The parallel to matching is direct: ensure representativeness without systematically excluding any demographic combinations - analogous to achieving covariate balance without leaving treated units with extremely poor matches.
## Empirical Evidence
We compared Hungarian and leximin across three covariate distribution scenarios:
**Balanced distributions:** Both methods achieved similar maximum distances (2.0027) and treatment effect estimates. Method choice made minimal difference.
**Clustered distributions:** Leximin reduced maximum covariate distance by 19.6% (2.05 → 1.64) compared to Hungarian, though with slightly worse average balance.
**Sparse distributions with outliers:** Leximin achieved better treatment effect estimation (bias: -0.014 vs 0.330) despite having worse average covariate balance.
The consistent pattern: leximin sacrifices average balance to protect worst-matched units, which can improve causal inference when covariate distributions are challenging.
## Implementation
The computational challenge is that naive LP formulations with fractional variables produce incorrect results. Partial assignments artificially reduce maximum distance constraints. Solutions include:
1. **Integer programming** (computationally expensive)
2. **Bottleneck assignment** (reformulate as minimum bottleneck matching)

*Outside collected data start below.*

@[simp] theorem onDie_part (n : Nat) (f : Die → Die) : (onDie d n f).part = d.part := rfl
@[simp] theorem onDie_now (n : Nat) (f : Die → Die) : (onDie d n f).now = d.now := rfl
@[simp] theorem onDie_grain0 (n : Nat) (f : Die → Die) : (onDie d n f).grain0 = d.grain0 := rfl
@[simp] theorem onDie_run (n : Nat) (f : Die → Die) : (onDie d n f).run = d.run := rfl
@[simp] theorem onDie_thermal (n : Nat) (f : Die → Die) : (onDie d n f).thermal = d.thermal := rfl
@[simp] theorem onDie_coolAt (n : Nat) (f : Die → Die) : (onDie d n f).coolAt = d.coolAt := rfl
@[simp] theorem onDie_fault (n : Nat) (f : Die → Die) : (onDie d n f).fault = d.fault := rfl
@[simp] theorem onDie_queen (n : Nat) (f : Die → Die) : (onDie d n f).queen = d.queen := rfl
@[simp] theorem onDie_ppsIn (n : Nat) (f : Die → Die) : (onDie d n f).ppsIn = d.ppsIn := rfl
@[simp] theorem onDie_pwrOk (n : Nat) (f : Die → Die) : (onDie d n f).pwrOk = d.pwrOk := rfl
@[simp] theorem onDie_alert (n : Nat) (f : Die → Die) : (onDie d n f).alert = d.alert := rfl
@[simp] theorem onDie_fwVersion (n : Nat) (f : Die → Die) : (onDie d n f).fwVersion = d.fwVersion := rfl
@[simp] theorem onDie_serial0 (n : Nat) (f : Die → Die) : (onDie d n f).serial0 = d.serial0 := rfl
@[simp] theorem onDie_sensorTrim (n : Nat) (f : Die → Die) : (onDie d n f).sensorTrim = d.sensorTrim := rfl
@[simp] theorem onDie_railCal (n : Nat) (f : Die → Die) : (onDie d n f).railCal = d.railCal := rfl
@[simp] theorem onDie_readyOnce (n : Nat) (f : Die → Die) : (onDie d n f).readyOnce = d.readyOnce := rfl
@[simp] theorem onDie_lostAtBoot (n : Nat) (f : Die → Die) : (onDie d n f).lostAtBoot = d.lostAtBoot := rfl
@[simp] theorem onDie_ports (n : Nat) (f : Die → Die) : (onDie d n f).ports = d.ports := rfl
@[simp] theorem onDie_lanes (n : Nat) (f : Die → Die) : (onDie d n f).lanes = d.lanes := rfl
@[simp] theorem onDie_frames (n : Nat) (f : Die → Die) : (onDie d n f).frames = d.frames := rfl
@[simp] theorem onDie_copies (n : Nat) (f : Die → Die) : (onDie d n f).copies = d.copies := rfl
@[simp] theorem onDie_voqs (n : Nat) (f : Die → Die) : (onDie d n f).voqs = d.voqs := rfl
@[simp] theorem onDie_nextId (n : Nat) (f : Die → Die) : (onDie d n f).nextId = d.nextId := rfl
@[simp] theorem onDie_master (n : Nat) (f : Die → Die) : (onDie d n f).master = d.master := rfl
@[simp] theorem onDie_mirSeq (n : Nat) (f : Die → Die) : (onDie d n f).mirSeq = d.mirSeq := rfl
@[simp] theorem onDie_unstated (n : Nat) (f : Die → Die) : (onDie d n f).unstated = d.unstated := rfl
@[simp] theorem onDie_mirror (n : Nat) (f : Die → Die) : (onDie d n f).mirror = d.mirror := rfl
@[simp] theorem onDie_mirrorOk (n : Nat) (f : Die → Die) : (onDie d n f).mirrorOk = d.mirrorOk := rfl
@[simp] theorem onDie_pkg (n : Nat) (f : Die → Die) : (onDie d n f).pkg = d.pkg := rfl
@[simp] theorem onDie_ha (n : Nat) (f : Die → Die) : (onDie d n f).ha = d.ha := rfl
@[simp] theorem onDie_domains (n : Nat) (f : Die → Die) : (onDie d n f).domains = d.domains := rfl
@[simp] theorem onDie_bcSlave (n : Nat) (f : Die → Die) : (onDie d n f).bcSlave = d.bcSlave := rfl
@[simp] theorem onDie_pps (n : Nat) (f : Die → Die) : (onDie d n f).pps = d.pps := rfl
@[simp] theorem onDie_actions (n : Nat) (f : Die → Die) : (onDie d n f).actions = d.actions := rfl
@[simp] theorem onDie_nextAction (n : Nat) (f : Die → Die) : (onDie d n f).nextAction = d.nextAction := rfl
@[simp] theorem onDie_pends (n : Nat) (f : Die → Die) : (onDie d n f).pends = d.pends := rfl
@[simp] theorem onDie_mem (n : Nat) (f : Die → Die) : (onDie d n f).mem = d.mem := rfl
@[simp] theorem onDie_out (n : Nat) (f : Die → Die) : (onDie d n f).out = d.out := rfl

@[simp] theorem onPort_part (p : Nat) (f : Port → Port) : (onPort d p f).part = d.part := rfl
@[simp] theorem onPort_now (p : Nat) (f : Port → Port) : (onPort d p f).now = d.now := rfl
@[simp] theorem onPort_grain0 (p : Nat) (f : Port → Port) : (onPort d p f).grain0 = d.grain0 := rfl
@[simp] theorem onPort_run (p : Nat) (f : Port → Port) : (onPort d p f).run = d.run := rfl
@[simp] theorem onPort_thermal (p : Nat) (f : Port → Port) : (onPort d p f).thermal = d.thermal := rfl
@[simp] theorem onPort_coolAt (p : Nat) (f : Port → Port) : (onPort d p f).coolAt = d.coolAt := rfl
@[simp] theorem onPort_fault (p : Nat) (f : Port → Port) : (onPort d p f).fault = d.fault := rfl
@[simp] theorem onPort_queen (p : Nat) (f : Port → Port) : (onPort d p f).queen = d.queen := rfl
@[simp] theorem onPort_ppsIn (p : Nat) (f : Port → Port) : (onPort d p f).ppsIn = d.ppsIn := rfl
@[simp] theorem onPort_pwrOk (p : Nat) (f : Port → Port) : (onPort d p f).pwrOk = d.pwrOk := rfl
@[simp] theorem onPort_alert (p : Nat) (f : Port → Port) : (onPort d p f).alert = d.alert := rfl
@[simp] theorem onPort_fwVersion (p : Nat) (f : Port → Port) : (onPort d p f).fwVersion = d.fwVersion := rfl
@[simp] theorem onPort_serial0 (p : Nat) (f : Port → Port) : (onPort d p f).serial0 = d.serial0 := rfl
@[simp] theorem onPort_sensorTrim (p : Nat) (f : Port → Port) : (onPort d p f).sensorTrim = d.sensorTrim := rfl
@[simp] theorem onPort_railCal (p : Nat) (f : Port → Port) : (onPort d p f).railCal = d.railCal := rfl
@[simp] theorem onPort_readyOnce (p : Nat) (f : Port → Port) : (onPort d p f).readyOnce = d.readyOnce := rfl
@[simp] theorem onPort_lostAtBoot (p : Nat) (f : Port → Port) : (onPort d p f).lostAtBoot = d.lostAtBoot := rfl
@[simp] theorem onPort_dies (p : Nat) (f : Port → Port) : (onPort d p f).dies = d.dies := rfl
@[simp] theorem onPort_lanes (p : Nat) (f : Port → Port) : (onPort d p f).lanes = d.lanes := rfl
@[simp] theorem onPort_frames (p : Nat) (f : Port → Port) : (onPort d p f).frames = d.frames := rfl
@[simp] theorem onPort_copies (p : Nat) (f : Port → Port) : (onPort d p f).copies = d.copies := rfl
@[simp] theorem onPort_voqs (p : Nat) (f : Port → Port) : (onPort d p f).voqs = d.voqs := rfl
@[simp] theorem onPort_nextId (p : Nat) (f : Port → Port) : (onPort d p f).nextId = d.nextId := rfl
@[simp] theorem onPort_master (p : Nat) (f : Port → Port) : (onPort d p f).master = d.master := rfl
@[simp] theorem onPort_mirSeq (p : Nat) (f : Port → Port) : (onPort d p f).mirSeq = d.mirSeq := rfl
@[simp] theorem onPort_unstated (p : Nat) (f : Port → Port) : (onPort d p f).unstated = d.unstated := rfl
@[simp] theorem onPort_mirror (p : Nat) (f : Port → Port) : (onPort d p f).mirror = d.mirror := rfl
@[simp] theorem onPort_mirrorOk (p : Nat) (f : Port → Port) : (onPort d p f).mirrorOk = d.mirrorOk := rfl
@[simp] theorem onPort_pkg (p : Nat) (f : Port → Port) : (onPort d p f).pkg = d.pkg := rfl
@[simp] theorem onPort_ha (p : Nat) (f : Port → Port) : (onPort d p f).ha = d.ha := rfl
@[simp] theorem onPort_domains (p : Nat) (f : Port → Port) : (onPort d p f).domains = d.domains := rfl
@[simp] theorem onPort_bcSlave (p : Nat) (f : Port → Port) : (onPort d p f).bcSlave = d.bcSlave := rfl
@[simp] theorem onPort_pps (p : Nat) (f : Port → Port) : (onPort d p f).pps = d.pps := rfl
@[simp] theorem onPort_actions (p : Nat) (f : Port → Port) : (onPort d p f).actions = d.actions := rfl
@[simp] theorem onPort_nextAction (p : Nat) (f : Port → Port) : (onPort d p f).nextAction = d.nextAction := rfl
@[simp] theorem onPort_pends (p : Nat) (f : Port → Port) : (onPort d p f).pends = d.pends := rfl
@[simp] theorem onPort_mem (p : Nat) (f : Port → Port) : (onPort d p f).mem = d.mem := rfl
@[simp] theorem onPort_out (p : Nat) (f : Port → Port) : (onPort d p f).out = d.out := rfl

@[simp] theorem onLane_part (l : Nat) (f : Lane → Lane) : (onLane d l f).part = d.part := rfl
@[simp] theorem onLane_now (l : Nat) (f : Lane → Lane) : (onLane d l f).now = d.now := rfl
@[simp] theorem onLane_grain0 (l : Nat) (f : Lane → Lane) : (onLane d l f).grain0 = d.grain0 := rfl
@[simp] theorem onLane_run (l : Nat) (f : Lane → Lane) : (onLane d l f).run = d.run := rfl
@[simp] theorem onLane_thermal (l : Nat) (f : Lane → Lane) : (onLane d l f).thermal = d.thermal := rfl
@[simp] theorem onLane_coolAt (l : Nat) (f : Lane → Lane) : (onLane d l f).coolAt = d.coolAt := rfl
@[simp] theorem onLane_fault (l : Nat) (f : Lane → Lane) : (onLane d l f).fault = d.fault := rfl
@[simp] theorem onLane_queen (l : Nat) (f : Lane → Lane) : (onLane d l f).queen = d.queen := rfl
@[simp] theorem onLane_ppsIn (l : Nat) (f : Lane → Lane) : (onLane d l f).ppsIn = d.ppsIn := rfl
@[simp] theorem onLane_pwrOk (l : Nat) (f : Lane → Lane) : (onLane d l f).pwrOk = d.pwrOk := rfl
@[simp] theorem onLane_alert (l : Nat) (f : Lane → Lane) : (onLane d l f).alert = d.alert := rfl
@[simp] theorem onLane_fwVersion (l : Nat) (f : Lane → Lane) : (onLane d l f).fwVersion = d.fwVersion := rfl
@[simp] theorem onLane_serial0 (l : Nat) (f : Lane → Lane) : (onLane d l f).serial0 = d.serial0 := rfl
@[simp] theorem onLane_sensorTrim (l : Nat) (f : Lane → Lane) : (onLane d l f).sensorTrim = d.sensorTrim := rfl
@[simp] theorem onLane_railCal (l : Nat) (f : Lane → Lane) : (onLane d l f).railCal = d.railCal := rfl
@[simp] theorem onLane_readyOnce (l : Nat) (f : Lane → Lane) : (onLane d l f).readyOnce = d.readyOnce := rfl
@[simp] theorem onLane_lostAtBoot (l : Nat) (f : Lane → Lane) : (onLane d l f).lostAtBoot = d.lostAtBoot := rfl
@[simp] theorem onLane_dies (l : Nat) (f : Lane → Lane) : (onLane d l f).dies = d.dies := rfl
@[simp] theorem onLane_ports (l : Nat) (f : Lane → Lane) : (onLane d l f).ports = d.ports := rfl
@[simp] theorem onLane_frames (l : Nat) (f : Lane → Lane) : (onLane d l f).frames = d.frames := rfl
@[simp] theorem onLane_copies (l : Nat) (f : Lane → Lane) : (onLane d l f).copies = d.copies := rfl
@[simp] theorem onLane_voqs (l : Nat) (f : Lane → Lane) : (onLane d l f).voqs = d.voqs := rfl
@[simp] theorem onLane_nextId (l : Nat) (f : Lane → Lane) : (onLane d l f).nextId = d.nextId := rfl
@[simp] theorem onLane_master (l : Nat) (f : Lane → Lane) : (onLane d l f).master = d.master := rfl
@[simp] theorem onLane_mirSeq (l : Nat) (f : Lane → Lane) : (onLane d l f).mirSeq = d.mirSeq := rfl
@[simp] theorem onLane_unstated (l : Nat) (f : Lane → Lane) : (onLane d l f).unstated = d.unstated := rfl
@[simp] theorem onLane_mirror (l : Nat) (f : Lane → Lane) : (onLane d l f).mirror = d.mirror := rfl
@[simp] theorem onLane_mirrorOk (l : Nat) (f : Lane → Lane) : (onLane d l f).mirrorOk = d.mirrorOk := rfl
@[simp] theorem onLane_pkg (l : Nat) (f : Lane → Lane) : (onLane d l f).pkg = d.pkg := rfl
@[simp] theorem onLane_ha (l : Nat) (f : Lane → Lane) : (onLane d l f).ha = d.ha := rfl
@[simp] theorem onLane_domains (l : Nat) (f : Lane → Lane) : (onLane d l f).domains = d.domains := rfl
@[simp] theorem onLane_bcSlave (l : Nat) (f : Lane → Lane) : (onLane d l f).bcSlave = d.bcSlave := rfl
@[simp] theorem onLane_pps (l : Nat) (f : Lane → Lane) : (onLane d l f).pps = d.pps := rfl
@[simp] theorem onLane_actions (l : Nat) (f : Lane → Lane) : (onLane d l f).actions = d.actions := rfl
@[simp] theorem onLane_nextAction (l : Nat) (f : Lane → Lane) : (onLane d l f).nextAction = d.nextAction := rfl
@[simp] theorem onLane_pends (l : Nat) (f : Lane → Lane) : (onLane d l f).pends = d.pends := rfl
@[simp] theorem onLane_mem (l : Nat) (f : Lane → Lane) : (onLane d l f).mem = d.mem := rfl
@[simp] theorem onLane_out (l : Nat) (f : Lane → Lane) : (onLane d l f).out = d.out := rfl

We use bottleneck assignment, which finds the minimum possible maximum edge weight in a perfect matching - equivalent to leximin for most practical problems while remaining computationally tractable.
## When to Use Leximin
**Choose leximin when:**
- Covariate distributions are clustered or contain outliers
- Worst-case matches pose analytical risks
- Individual match quality matters more than aggregate efficiency
**Choose Hungarian when:**
- Covariates are well-distributed
- Computational speed is critical
- Theoretical optimality guarantees are required
## Limitations
Results come from specific simulation settings. The 19.6% maximum distance improvement and better bias performance need validation across broader contexts. The relationship between individual fairness and causal inference quality requires deeper investigation.
Extension to 1-to-k matching adds complexity. Our sequential approach provides a reasonable heuristic, but optimal k-matching under leximin criteria remains algorithmically challenging.
## Conclusion
Leximin matching minimizes maximum covariate distance rather than total distance. In challenging scenarios with clustered covariates or outlier units, protecting worst-matched individuals can improve treatment effect estimation even when average covariate balance appears worse.
The choice between Hungarian and leximin reflects competing statistical objectives: aggregate optimality versus individual match quality. Both have their place depending on the covariate distribution and research priorities.